The fact that I have a horrible cold means I am ill on my birthday - today! How wrong is that? Even more wrong: there's just one last year of my twenties left now, *sigh*. Then I'll be as doomed as the rest of 90% of you bloggers out there, just waiting to die... What do you do to cope? I'm thinking about learning to knit, I was given the slippers today FFS. More worrying was the fact I put them on and said, "Aaaah, that feels nice..." Yikes.

And finally: I returned from London yesterday to discover there has been a MASSACRE at my house - Crampon-Fred, the cat, has been drinking sea monkeys right out of their bowl (the boy hadn't put the lid back on). Noooooooooooooooo... Both kids were suitably freaked out, though more freaky was the girl's idea that we could simply cut open said cat and retrieve them. She is her father's daughter.

Wednesday, August 13, 2008

Be Your Own Biggest Fan... But Know What You're Doing Too

As human beings we measure ourselves and others by success or condition. It makes sense to us psychologically: we like to pigeon hole things, create a sense of order in an otherwise somewhat random world. Yet so often we make arbitrary assumptions about ourselves or other people based on what they have - or don't have. It's crazy when you think of it: why isn't he married? (Because he's unlovable). Why is she married? (Because she's a doormat). Why does he work in a bar? (Because he's lazy). Why didn't she go to university? (Because she's stupid). Though we are all guilty of doing this, if challenged (even by just ourselves), we can accept readily that it's a load of a guff and we move on from that daft assumption... To another one. But it's progress of a kind, at least.

Writers on the other hand will often judge themselves by these harsh standards - and stand by them no matter what anyone says or does. Rejections are justly deserved; options, placements in contests, meetings with agents and producers are nothing much - you heard people saying that? "Well I have a meeting/placement/whatever..." BUT IT WON'T COME TO ANYTHING. In fact, us writerly lot are so self deprecating that I've heard AWARD AWINNING SCREENWRITERS say they are "only" a writer - "My wife is the real hero," one said to me once, "She's a teacher." I said to him: "I'm a writer AND a teacher - does that mean I'm half crap and half not?" The writer in question had had several Jacks and coke, so pondered for a moment and said, simply: "Yes."

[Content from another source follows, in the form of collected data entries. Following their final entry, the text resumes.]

-- ==== Sys2Proof/Machine/JigChecks.lean ====
section
/-! DEFINITION. Machine/JigChecks.lean: the cross-field checks of R118, each on the values of a whole jig, in ascending order.
Where a rule fails, the check names the section TYPE and INSTANCE, and the byte offset of the first offending value in a PARTITION or
MESH_ROUTES section; the offset in any other section is a free value, since the spec does not give its layout
(notes/assumptions/44.md). -/

namespace Sys2Proof

open Machine

/-- One entry of the table of R118: its ID, the section and instance of the offending value, and whether it fails. -/
structure JigCheck where
  id : Nat
  type : Nat
  inst : Nat
  bad : Bool
  /-- byte offset of the offending value in the section value, where the spec gives the section's layout -/
  off : Option Nat := none
  deriving DecidableEq, Repr

/-- A check on a section whose layout the spec does not give. -/
def check (id type inst : Nat) (bad : Bool) : JigCheck := { id := id, type := type, inst := inst, bad := bad }
/-- A check that fails at the offset found, if one is found. -/
def checkAt (id type : Nat) (off : Option Nat) : JigCheck := { id := id, type := type, inst := 0, bad := off.isSome, off := off }

/-- A type and instance that R99 permits. -/
def sectionPermitted (t i : Nat) : Bool := decide (1 ≤ t) && decide (t ≤ 13) && (i == 0 || (t == 8 && decide (i ≤ 3)))

/-- Sections stand in strictly ascending order of TYPE and INSTANCE (R98). -/
def sectionsAscend : List JigSection → Bool
  | a :: b :: r => (decide (a.type < b.type) || (a.type == b.type && decide (a.inst < b.inst))) && sectionsAscend (b :: r)
  | _ => true

/-- The form of one section (R98). -/
def JigSection.ok (x : JigSection) (sigOffset members : Nat) (misshapen : List Nat) : Bool :=
  x.offset % 8 == 0 && x.padZero && sectionClean x members misshapen && sectionPermitted x.type x.inst &&
  decide (0x100 ≤ x.offset) && decide (x.offset + sectionSpan x.length ≤ sigOffset)

/-- Check 0x01, on the form of an image. -/
def check01 (h : JigHeader) (ss : List JigSection) (members : Nat) (misshapen : List Nat) : List JigCheck :=
  let bad := ss.find? (fun x => !x.ok h.sigOffset members misshapen)
  let missing := ((List.range 12).map (· + 1)).find? (fun t => !ss.any (fun x => x.type == t && x.inst == 0))
  [check 1 ((bad.map (·.type)).getD 0) ((bad.map (·.inst)).getD 0) bad.isSome,
   check 1 (missing.getD 0) 0 missing.isSome,
   check 1 ((ss.getLast?.map (·.type)).getD 0) 0 (h.sectionCount != ss.length || !sectionsAscend ss)]

/-- Domain of a member. -/
def JigConfig.domain (c : JigConfig) (m : Nat) : Nat := ((c.assembly.members.find? (fun x => x.index == m)).map (·.domain)).getD 0
/-- Members of a jig. -/
def JigConfig.bigE (c : JigConfig) : Nat := c.assembly.members.length
/-- The port entry of a member. -/
def JigConfig.port (c : JigConfig) (m p : Nat) : JigPort := (c.ports.getD m []).getD p {}
/-- A member's slot table; one not listed is all IDLE. -/
def JigConfig.table (c : JigConfig) (m : Nat) (k : ResClass) (i : Nat) : SlotTable :=
  Tab.look (List.replicate 64 8) (c.slots.getD m []) (slotKey k i)
/-- A member's PARTITION record. -/
def JigConfig.part (c : JigConfig) (m : Nat) : JigPartition := c.partition.getD m {}
/-- The tenant of a cell group of a member; 8 for a group with no cell. -/
def JigConfig.groupTenant (c : JigConfig) (m g : Nat) : Nat :=
  match (List.range 64).find? (fun k => (c.part m).cellGroup.getD k 0xFF == g) with
  | some k => (c.part m).cellTenant.getD k 8
  | none => 8
/-- Every member satisfies a condition. -/
def JigConfig.allMembers (c : JigConfig) (p : Nat → Bool) : Bool := (List.range c.bigE).all p

/-- Check 0x02 (R34, R35). -/
def check02 (c : JigConfig) : Bool :=
  let a := c.assembly
  let e := c.bigE
  decide (1 ≤ e) && decide (e ≤ 256) && c.allMembers (fun i => (a.members.filter (fun x => x.index == i)).length == 1) &&
  a.members.all (fun x => (a.members.filter (fun y => y.fingerprint == x.fingerprint)).length == 1) &&
  [1, 2, 4, 8].contains a.d && e % a.d == 0 &&
  a.members.all (fun x => (a.members.filter (fun y => y.domain == x.domain)).length == a.d) &&
  decide (a.coordinator < e) &&
  (if e = 1 then a.standby == 0xFFFF else decide (a.standby < e) && c.domain a.standby != c.domain a.coordinator)

/-- Check 0x04 (R51, R54, R60). -/
def check04 (c : JigConfig) : Bool :=
  let s := c.spindle
  s.roles.length == c.bigE &&
  c.allMembers (fun m => s.roles.getD m .unassigned == (if m = c.assembly.coordinator then .master else .follower)) &&
  decide (10 ≤ s.k) && decide (s.k ≤ 16) &&
  (match s.epoch with
   | .sync => true
   | .ptp => decide (s.ptpPort < 16) && (c.port c.assembly.coordinator s.ptpPort).role == 2
   | .other => false)

/-- The member at the far end of a fabric-role port, where there is one. -/
def JigConfig.farEnd (c : JigConfig) (m p : Nat) : Option Nat :=
  let x := c.port m p
  if p < 16 ∧ x.role = 1 ∧ x.peerMember < c.bigE then some x.peerMember else none

/-- Members from which every upstream port leads to a root within `n` hops. -/
def reach (c : JigConfig) (root : Nat) (up : Nat → List Nat) : Nat → List Nat
  | 0 => [root]
  | n + 1 =>
    let inner := reach c root up n
    (List.range c.bigE).filter (fun m => m == root || (!(up m).isEmpty && (up m).all (fun p =>
      match c.farEnd m p with | some x => inner.contains x | none => false)))

/-- Check 0x05 for one route set: each member but a tree's root has a primary and a secondary upstream port in it, and both trees lead
to their root in at most 16 hops (R55). -/
def check05 (c : JigConfig) (s : JigRouteSet) : Bool :=
  let up := fun m => (s.upstream.getD m {}).pri.toList ++ (s.upstream.getD m {}).sec.toList
  let sup := fun m => (s.upstream.getD m {}).standbyPri.toList ++ (s.upstream.getD m {}).standbySec.toList
  let has := fun (f : Upstream → Option Nat) root => c.allMembers (fun m => m == root || (f (s.upstream.getD m {})).isSome)
  (reach c c.assembly.coordinator up 16).length == c.bigE && has (·.pri) c.assembly.coordinator && has (·.sec) c.assembly.coordinator &&
  (decide (c.bigE < 2) || ((reach c c.assembly.standby sup 16).length == c.bigE && has (·.standbyPri) c.assembly.standby &&
    has (·.standbySec) c.assembly.standby))

/-- The member at the end of a fabric route, every link of it fabric-role on both ends. -/
def walk (c : JigConfig) : Nat → List Nat → Option Nat
  | m, [] => some m
  | m, p :: r =>
    match c.farEnd m p with
    | some x => if (c.port x (c.port m p).peerPort).role = 1 then walk c x r else none
    | none => none

/-- A link that a route of the set uses leads from `a` to `b`. -/
def JigRouteSet.joins (s : JigRouteSet) (c : JigConfig) (a b : Nat) : Bool :=
  s.routes.any (fun r => r.ports.zipIdx.any (fun (p, i) => walk c r.src (r.ports.take i) == some a && c.farEnd a p == some b))

/-- Check 0x03 for one shard map, over the links of its route set (R36, R37). -/
def check03 (c : JigConfig) (s : JigRouteSet) : Bool :=
  let r := c.assembly.r
  (r == 1 || r == 2) && c.bigE % r == 0 && s.shards.length == c.bigE / r && s.shards.all (fun l => l.length == r) &&
  s.shards.flatten.dedup.length == c.bigE && s.shards.flatten.all (fun m => decide (m < c.bigE)) &&
  (r == 1 || ([2, 4, 8].contains c.assembly.d && s.shards.all (fun l =>
    let x := l.getD 0 0
    let y := l.getD 1 0
    c.domain x == c.domain y && s.joins c x y && s.joins c y x)))

/-- Check 0x06 for one route set (R44). -/
def check06 (c : JigConfig) (s : JigRouteSet) : Bool :=
  s.routes.all (fun r => decide (r.src < c.bigE) && decide (1 ≤ r.ports.length) && decide (r.ports.length ≤ 16) &&
    walk c r.src r.ports == some r.dst) &&
  c.allMembers (fun a => c.allMembers (fun b => a == b || s.routes.any (fun r => r.src == a && r.dst == b)))

/-- The first member and index below `n` at which a condition fails, as an offset in a section of records of `size` bytes. -/
def JigConfig.firstAt (c : JigConfig) (size n base step : Nat) (ok : Nat → Nat → Bool) : Option Nat :=
  (List.range c.bigE).findSome? (fun m =>
    ((List.range n).find? (fun i => !ok m i)).map (fun i => size * m + base + step * i))

/-- Check 0x07, as far as one image says: the offset of the first cell whose tenant is neither 0 to 7 nor none (R125). -/
def check07 (c : JigConfig) : Option Nat :=
  c.firstAt partitionBytes 64 0 1 (fun m k => decide ((c.part m).cellTenant.getD k 8 ≤ 8))

/-- Check 0x08 (R124, R125): the offset of the first cell whose group does not exist or is not its tenant's. -/
def check08 (c : JigConfig) : Option Nat :=
  c.firstAt partitionBytes 64 64 1 (fun m k =>
    let g := (c.part m).cellGroup.getD k 0xFF
    g == 0xFF || (decide (g < 64) && decide ((c.part m).cellTenant.getD k 8 < 8) &&
      (c.part m).cellTenant.getD k 8 == c.groupTenant m g))

/-- Class and instances by class number (R62). -/
def classCount (i : Nat) : Nat := match i with | 0 => 64 | 1 => 256 | 2 => 32 | 3 => 32 | 4 => 8 | 5 => 1 | 6 => 16 | 7 => 8 | 8 => 12 | _ => 0

/-- A slot-table entry's coding and class limits (R63); the class by its number. -/
def entryOk (cls e : Nat) : Bool :=
  let o := e % 16
  decide (e < 32) && decide (o ≤ 10) && (decide (e < 16) || cls == 6) &&
  (if 7 ≤ cls then o == 9 || o == 8 else o != 9) && (o != 10 || cls == 2 || cls == 6)

/-- Check 0x09 (R63). -/
def check09 (c : JigConfig) : Bool :=
  c.slots.all (fun tabs => tabs.all (fun (kt : Nat × SlotTable) =>
    decide (kt.1 % 256 < classCount (kt.1 / 256)) && kt.2.length == 64 && kt.2.all (entryOk (kt.1 / 256))))

/-- Check 0x0A (R62, R124). -/
def check0A (c : JigConfig) : Bool :=
  c.allMembers (fun m => (List.range 64).all (fun g =>
    (c.table m .cellGroup g).all (fun e => e % 16 == 8 || e % 16 == c.groupTenant m g)))

/-- Check 0x0B on PARTITION (R125): the offset of the first DMA engine that feeds a group without cells. -/
def check0BPart (c : JigConfig) : Option Nat :=
  c.firstAt partitionBytes 32 128 1 (fun m d =>
    let g := (c.part m).dmaGroup.getD d 0xFF
    g == 0xFF || (decide (g < 64) && decide (c.groupTenant m g < 8)))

There's been a lot online recently about writers "not meaning shit" in the industry: whilst there have been many voices chiming in on the unfairness of it all, very few threads that I have seen have addressed WHY this is. Julian Friedman made the good point on Shooting People's screenwriters' bulletin a couple of weeks' back that not enough writers network properly or know enough about the industry to be taken seriously by it (hence them being in such low regard) - yet it seemed to me people were so busy moaning their lot that no one seemed to stop and say: "Actually, if I was at ANOTHER place of work and could only do HALF my work (ie. the bit I like, ignoring the bits I don't like or don't understand), wouldn't I be considered the crappest employee there?" After all, just as screenwriting is only part of the filmmaking business, only part of screenwriting is the actual writing. A screenwriter should be able to network, be able to set him or herself goals, be able to understand contracts, know what's happening in the industry, be able to liaise with agents, producers, give and take constructive criticism, take decent meetings. You can't just shut yourself away in a room and emerge with a masterpiece, we all know that - but once a writer has that masterpiece and believes in it, it would seem it's expected that all the other pieces somehow slot into place.

They don't.

So if writers are treated like shit in this industry (and they can be), ask yourself why: is it because there's a secret evil cabal of producers, agents and the like plotting the downfall of the poor, innocent writer?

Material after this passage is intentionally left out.